In this virtual world, the internet and latest technology has opened up countless opportunities for business owners and entrepreneurs to take their business operations to the international market. Today’s business world is global and having a specific physical location is not a requirement anymore. So, what if someone wants to live and work abroad with US nationality to carry out and manage several business operations? It would be a great idea to expand a business to the international market but before packing a bag to travel for another country for business purpose, everyone should aware of his/her tax responsibilities as a US expat entrepreneur or self-employed.
In this article, we have complied the top tips for US residents looking to kick start business abroad so they can take the tax liability to a minimum.
Make Sure Your Business Is Tax-compliant
Before getting started with a new business overseas, make sure it is tax compliant. Because of a better transparency on global financial transactions, the FATCA and IRS are better able to enforce US. taxation of non-U.S. transactions meticulously. A US expat living and working overseas should also submit foreign bank account report if the total amount of their combined balances is over $10,000. If you are not doing the same, then chances of getting penalized from the IRS would be there because they know your account balances and transactions conducted too.
Know the CFC and CFP Reporting Requirements
Businesses and corporations controlled by the US citizens outside the America are known as Controlled Foreign Corporation (CFC) for the taxation purposes when there is need to file us expat tax return by a US resident living and working abroad. According to the taxation rules of America, CFCs are responsible to report their revenues by using Form 5471 and Controlled Foreign Partnerships (CFPs) should report their incomes on Form 8865. Foreign sources earnings are being taxed by the IRS just as an individual U.S. shareholder is taxed. Similarly, incomes earned by the CFPs are to be taxed by the IRS as a US minority shareholder is taxed. Every US resident business owner running a business overseas should create these reports as per above mentioned requirements to help the IRS determine exact taxable income of the US expat.
Aware of Other Tax Reporting Requirements
When a US resident even as a partner or employee signs authority fir a corporate financial account, the corporation needs to file a FBAR to reveal that bank account to the Treasury Department of America. In case of not filing a FBAR, it can end up with penalties even if there is no tax obligation. That is the reason, one should be aware of all the tax reporting requirements to prevent such erroneous incidents.

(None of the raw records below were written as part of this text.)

-- ==== Sys2Proof/Machine/Gates.lean ====
section
/-!
DEFINITION. The egress complex's schedule (R243 to R251): gate control lists, claims on their occurrences, holds and
the credit-based shaper.
-/

namespace Sys2Proof.Machine

/-- A port's gates. -/
def getGate (s : State) (n : Nat) : GateSt := tblGet {} s.egress.gates n
/-- The state with a port's gates changed. -/
def modGate (s : State) (n : Nat) (f : GateSt → GateSt) : State :=
  { s with egress := { s.egress with gates := tblMod {} s.egress.gates n f } }
/-- A queue's frames, head first. -/
def getQueue (s : State) (n q : Nat) : List QFrame := tblGet [] s.egress.queues (16 * n + q)
/-- The state with a queue changed. -/
def modQueue (s : State) (n q : Nat) (f : List QFrame → List QFrame) : State :=
  { s with egress := { s.egress with queues := tblMod [] s.egress.queues (16 * n + q) f } }
/-- A port's state. -/
def getPort (s : State) (n : Nat) : PortSt := tblGet {} s.ports.ports n
/-- The state with a port changed. -/
def modPort (s : State) (n : Nat) (f : PortSt → PortSt) : State :=
  { s with ports := { s.ports with ports := tblMod {} s.ports.ports n f } }
/-- Whether a port's LANE_READY bits are set: they set and clear together (R98). -/
def portUp (s : State) (n : Nat) : Bool := s.laneReady.testBit n
/-- Whether preemption is active on a port (R87). -/
def preempting (s : State) (n : Nat) : Bool :=
  (getPort s n).preemptActive && !(getPort s n).verifyFailed && portFlag s.plan.now n 3
/-- Whether a queue's frames go to the preemptable MAC (R250). -/
def preemptable (s : State) (n q : Nat) : Bool := preempting s n && (preemptMask s.plan.now n).testBit q

/-! ### Lists and time -/

/-- A port's fixed transmit path in units of 2^-43 ns: the transmit bridge's 6.25 ns and the latency of Table 3-2
(R244). -/
def txPath (s : State) (n : Nat) : Nat := (25 + 4 * (portLatOf s.plan.now n).2) * unitNs / 4

/-- The device time at the output ball of what leaves now, in units of 2^-43 ns: events are applied early by the
transmit path (R244). -/
def gateTime (s : State) (n : Nat) : Nat := s.time.t + txPath s n

/-- The states of operation `i`. -/
def opStates (l : GateList) (i : Nat) : Nat := ((l.ops[i]?).map (fun o => o.states)).getD 0xFFFF
/-- The interval of operation `i`. -/
def opLen (l : GateList) (i : Nat) : Nat := ((l.ops[i]?).map (fun o => o.interval)).getD 0
/-- OP of operation `i`. -/
def opKind (l : GateList) (i : Nat) : Nat := ((l.ops[i]?).map (fun o => o.op)).getD 0
/-- The start of operation `i` within a cycle. -/
def opOffset (l : GateList) (i : Nat) : Nat := ((l.ops.take i).map (fun o => o.interval)).sum

/-- The operation of an offset within the cycle, with its start. -/
def opAt (ops : List GateOp) (i start pos : Nat) : Nat × Nat :=
  match ops with
  | [] => (0, 0)
  | [_] => (i, start)
  | o :: r => if pos < start + o.interval then (i, start) else opAt r (i + 1) (start + o.interval) pos

/-- The operation in force at device time `t` ns, with the time it began; none before the first cycle start. -/
def locate (l : GateList) (t : Nat) : Option (Nat × Nat) :=
  if t < l.base ∨ l.cycle = 0 then none
  else
    let c := l.base + (t - l.base) / l.cycle * l.cycle
    let p := opAt l.ops 0 0 (t - c)
    some (p.1, c + p.2)

/-- The first cycle start at or after `t` ns. -/
def firstStart (l : GateList) (t : Nat) : Nat :=
  if t ≤ l.base ∨ l.cycle = 0 then l.base else l.base + ceilDiv (t - l.base) l.cycle * l.cycle

/-- The gates of a port that are open now (R243). -/
def openGates (s : State) (n : Nat) : Nat :=
  match (getGate s n).list, (getGate s n).op with
  | some l, some (i, _) => opStates l i
  | _, _ => 0xFFFF

/-- The first time at or after `t`, the start of operation `i`, at which queue `q` is closed by the list. -/
def closeFrom (l : GateList) (q : Nat) : Nat → Nat → Nat → Option Nat
  | 0, _, _ => none
  | fuel + 1, i, t =>
    if (opStates l i).testBit q = false then some t
    else closeFrom l q fuel ((i + 1) % l.ops.length) (t + opLen l i)

/-- The next event that closes queue `q` of port `n`, in device time ns (R245), the pending list included. -/
def nextClose (s : State) (n q : Nat) : Option Nat :=
  let g := getGate s n
  let now := gateTime s n / unitNs
  let base := match g.list, g.op with
    | some l, some (i, st) => closeFrom l q (l.ops.length + 1) i st
    | some l, none => closeFrom l q (l.ops.length + 1) 0 (firstStart l now)
    | none, _ => none
  match g.next with
  | none => base
  | some (l, t) =>
    match base with
    | some c => if c ≤ t then some c else (match l with | none => none | some x => closeFrom x q (x.ops.length + 1) 0 t)
    | none => match l with | none => none | some x => closeFrom x q (x.ops.length + 1) 0 t

/-- Whether a frame of `len` bytes without FCS fits before the next event that closes its queue (R245). -/
def frameFits (s : State) (n q len : Nat) : Bool :=
  match nextClose s n q with
  | none => true
  | some c => decide (gateTime s n + (len + 12) * 8 * unitNs / (portModeOf s.plan.now n).mac ≤ c * unitNs)

/-! ### The credit-based shaper (R251) -/

/-- Units of credit in a bit: one beacon tick at 1 bit/s is one unit. -/
def creditUnit : Nat := 1600000000

/-- A queue's credit after `dt` ticks of unchanged conditions. -/
def creditAfter (credit : Int) (idle hi rate dt : Nat) (lo : Int) (sending waiting opened : Bool) : Int :=
  let c : Int :=
    if sending then credit + dt * ((idle : Int) - rate)
    else if waiting then (if opened then credit + dt * (idle : Int) else credit)
    else if 0 < credit then 0
    else if opened then min 0 (credit + dt * (idle : Int)) else credit
  max (lo * creditUnit) (min ((hi : Int) * creditUnit) c)

/-- The queues with CBS_EN under the plan in force. -/
def cbsQueues (s : State) : List (Nat × Nat) :=
  (((s.plan.now.sec 0x0B).kind 0x0B 2).filter (fun e => (byteAt e.2 3).testBit 0)).map (fun e => (byteAt e.2 1, byteAt e.2 2))

/-- Whether port `n` is sending a frame of queue `q`. -/
def sendingQueue (s : State) (n q : Nat) : Bool :=
  match (getPort s n).onWire with
  | some w => decide (w.item.queue = q)
  | none => false

/-- Every credit brought up to the present tick, before a condition it depends on changes. -/
def cbsSync (s : State) : State :=
  let dt := s.now - s.egress.cbsTick
  let one := fun (m : Table Cbs) (nq : Nat × Nat) =>
    match cbsOf s.plan.now nq.1 nq.2 with
    | none => m
    | some (idle, hi, lo) =>
      let k := 16 * nq.1 + nq.2
      let rate := (portModeOf s.plan.now nq.1).mac * 1000000000
      let c := creditAfter (tblGet {} m k).credit idle hi rate dt lo (sendingQueue s nq.1 nq.2)
        (getQueue s nq.1 nq.2 != []) ((openGates s nq.1).testBit nq.2)
      tblSet m k { credit := c }
  { s with egress := { s.egress with cbs := (cbsQueues s).foldl one s.egress.cbs, cbsTick := s.now } }

/-- Whether a queue's credit allows a transmission (R250). -/
def creditOk (s : State) (n q : Nat) : Bool :=
  match cbsOf s.plan.now n q with
  | none => true
  | some _ => decide (0 ≤ (tblGet {} s.egress.cbs (16 * n + q)).credit)

/-! ### Claims (R158, R159, R246 to R249) -/

/-- The end of the open time that operation `i`, beginning at `t`, gives queue `q`: within one cycle. -/
def windowEnd (l : GateList) (q i t : Nat) : Nat := (closeFrom l q (l.ops.length + 1) i t).getD (t + l.cycle)

/-- The first occurrence of operation `i` that opens at or after `t` and that `taken` does not hold. -/
def freeOccurrence (l : GateList) (i : Nat) (taken : Nat → Bool) : Nat → Nat → Nat
  | 0, o => o
  | fuel + 1, o => if taken o then freeOccurrence l i taken fuel (o + l.cycle) else o

/-- A claim for a frame of `stream` in buffer `h`, ready at `ready` ns: the occurrence, and whether it was shifted past
one already claimed for the stream (R158). -/
def makeClaim (s : State) (p : PlanCopy) (h stream n q i ready : Nat) : Option (Bool × State) :=
  match gateListOf p n with
  | none => none
  | some l =>
    let off := opOffset l i
    let first := firstStart { l with base := l.base + off } ready
    let mine := s.egress.claims.filter (fun c => c.stream == stream && c.port == n && c.op == i)
    let o := freeOccurrence l i (fun t => mine.any (fun c => c.opening == t)) (mine.length + 1) first
    let c : Claim := { handle := h, stream := stream, port := n, queue := q, op := i, opening := o, closing := windowEnd l q i o, epoch := p.epoch }
    some (decide (o ≠ first), { s with egress := { s.egress with claims := s.egress.claims ++ [c] } })

/-- Claims with the one of a buffer's live claim changed. -/
def modClaim (s : State) (h : Nat) (f : Claim → Claim) : State :=
  { s with egress := { s.egress with claims := s.egress.claims.map (fun c => if c.handle == h && c.st == 0 then f c else c) } }

/-- A claim is released: its occurrence then serves no frame of the stream (R159). -/
def cancelClaim (s : State) (h : Nat) : State := modClaim s h (fun c => { c with st := 1 })

/-- The live claim of a buffer on a queue. -/
def claimOf (s : State) (h n q : Nat) : Option Claim :=
  s.egress.claims.find? (fun c => c.handle == h && c.port == n && c.queue == q && c.st == 0)

/-- Whether a claim's frame stands in its queue. -/
def claimQueued (s : State) (c : Claim) : Bool := (getQueue s c.port c.queue).any (fun f => f.handle == c.handle)

/-- The claims of port `n` whose occurrence has ended: the frame of a queued one is sent as an ordinary frame and
CLAIM_VOID counts; one whose frame has not arrived lapses and CLAIM_UNUSED counts (R248). A void or lapsed claim goes
when its occurrence is over and its buffer has been freed. -/
def sweepClaims (s : State) (n : Nat) (jumped : Bool) : State :=
  let ended := fun (c : Claim) => c.port == n && decide (c.closing * unitNs ≤ gateTime s n)
  let one := fun (x : State) (c : Claim) =>
    if ended c = false ∨ c.st ≠ 0 then x
    else if claimQueued s c then portEgr (if jumped then portEgr x n 0x20 else x) n 0x28
    else portEgr x n 0x20
  let s1 := s.egress.claims.foldl one s
  let next := s.egress.claims.filterMap (fun c =>
    if ended c = false then some c
    else if c.st = 0 then (if claimQueued s c then none else some { c with st := 2 })
    else if c.st = 1 then none
    else if (getWord s c.handle).gen = hGen c.handle ∧ (getWord s c.handle).st = 2 then some c else none)
  { s1 with egress := { s1.egress with claims := next } }

/-! ### Gate events -/

/-- A hold asserted or released (R250): MM_HOLD counts each assertion. -/
def setHold (s : State) (n : Nat) (b : Bool) : State :=
  let s1 := modGate s n (fun g => { g with hold := b })
  if b ∧ (getGate s n).hold = false then { s1 with cnt := cntAdd s1.cnt (0x1000000 + 0x1000 * n + 0x2A8) 1 } else s1

/-- The hold that operation kind `k` asks for. -/
def holdOf (k : Nat) (h : Bool) : Bool := if k = 1 then true else if k = 2 then false else h

/-- GATE_EVENT: the next event of a port's list that is due: a hold ahead of its operation, or the move to the next
operation (R243, R244, R250). -/
def execGateEvent (port : PortId) (s0 : State) : Res :=
  let n := port.val
  let s := cbsSync s0
  let g := getGate s n
  let t := gateTime s n
  .next (match g.list, g.op with
    | none, _ => s0
    | some l, none =>
      match locate l (t / unitNs) with
      | none => s0
      | some o => sweepClaims (setHold (modGate s n (fun g => { g with op := some o })) n (holdOf (opKind l o.1) g.hold)) n false
    | some l, some (i, st) =>
      let nx := st + opLen l i
      let j := (i + 1) % l.ops.length
      let k := opKind l j
      let early := if k = 1 ∧ g.hold = false then l.holdAdv else if k = 2 ∧ g.hold then l.relAdv else 0
      if nx * unitNs ≤ t then
        sweepClaims (setHold (modGate s n (fun g => { g with op := some (j, nx) })) n (holdOf k g.hold)) n false
      else if (nx - early) * unitNs ≤ t then setHold s n (holdOf k g.hold)
      else s0)

/-- GATE_LIST_SWITCH: a changed list takes effect at its time; when GATES_EN has been cleared, claims of the old epoch
for occurrences from then on are void (R246). -/
def execGateListSwitch (port : PortId) (s0 : State) : Res :=
  let n := port.val
  .next (match (getGate s0 n).next with
    | none => s0
    | some (l, t) =>
      if gateTime s0 n < t * unitNs then s0
      else
        let s := cbsSync s0
        match l with
        | some x =>
          sweepClaims (setHold (modGate s n (fun g => { g with list := some x, op := some (0, t), next := none })) n
            (holdOf (opKind x 0) (getGate s n).hold)) n false
        | none =>
          let void := fun (c : Claim) => c.port == n && c.st == 0 && decide (t ≤ c.opening) && decide (c.epoch ≠ s.plan.epoch)
          let s1 := s.egress.claims.foldl (fun x c => if void c then portEgr x n 0x28 else x) s
          modGate { s1 with egress := { s1.egress with claims := s1.egress.claims.map (fun c => if void c then { c with st := 1 } else c) } } n
            (fun g => { g with list := none, op := none, hold := false, next := none }))

/-- What an epoch instant does to a port's gates (R246). -/
def gatePortEpoch (old new : PlanCopy) (s : State) (n : Nat) : State :=
  let key := fun (l : Option GateList) => l.map (fun x => { x with epoch := 0 })
  let a := gateListOf old n
  let b := gateListOf new n
  if key a = key b then s
  else
    let s1 := portEgr s n 0x30
    let now := ceilDiv s.time.t unitNs
    let g := getGate s n
    let cycleEnd := match g.list with
      | some l => firstStart l (now + 1)
      | none => now
    match g.list, b with
    | none, none => modGate s1 n (fun g => { g with next := none })
    | _, none => modGate s1 n (fun g => { g with next := some (none, cycleEnd) })
    | _, some l => modGate s1 n (fun g => { g with next := some (some l, firstStart l cycleEnd) })

/-- Gates at an epoch instant. -/
def gatesEpoch (s : State) (old new : PlanCopy) : State := (List.range 64).foldl (gatePortEpoch old new) (cbsSync s)

/-- Device time has stepped: each port's list position follows it, and claims whose occurrence the step jumps over
lapse (R247). -/
def gatesStepped (s : State) : State :=
  (List.range 64).foldl (fun x n =>
    match (getGate x n).list with
    | none => sweepClaims x n true
    | some l => sweepClaims (modGate x n (fun g => { g with op := locate l (gateTime x n / unitNs) })) n true) (cbsSync s)

end Sys2Proof.Machine
end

Local Taxation and Its Interactions with US. Taxation
Depending on the territory, the tax benefits of a US based retirement plan could be condensed or removed by local taxing authorities. Moreover, joint tax agreements can regulate the tax benefits of such retirement plans. Joint tax treaties can also have an effect if US expat must pay the United States Self Employment Tax of 15.3% that usually cover costs of social security and medical. The SCT (Social Security Totalization) agreement signed with different countries may exempt the US tax from this kind of tax if they are already paying the similar tax in country, they are living in. All these taxes paid in another country will allow US taxable entrepreneurs to sponsored retirement benefits by the government of country where the business is running its operations.
Tax withholding on foreign vendors
When carrying out business operations with overseas vendors, a US expat business owner may be liable to withhold tax. For example, at the time of making payments to a foreign vendor for products or services, a US expat should request the vendor to fill out Form W8 to reveal the amount paid. As the form is not filed with internal revenue services while filing the income tax return but, must be there in the file in case they ask you to provide one. In case the form is not available, the US expat who is paying the amount is required by the IRS to assume that the service provider or vendor is a US resident, and deduct backup withholding with a percentage of 28.
IMPORTANT: The contents of this post do not constitute financial advice and are provided for general information purposes only without taking into account the investment objectives, financial situation and particular needs of any particular person.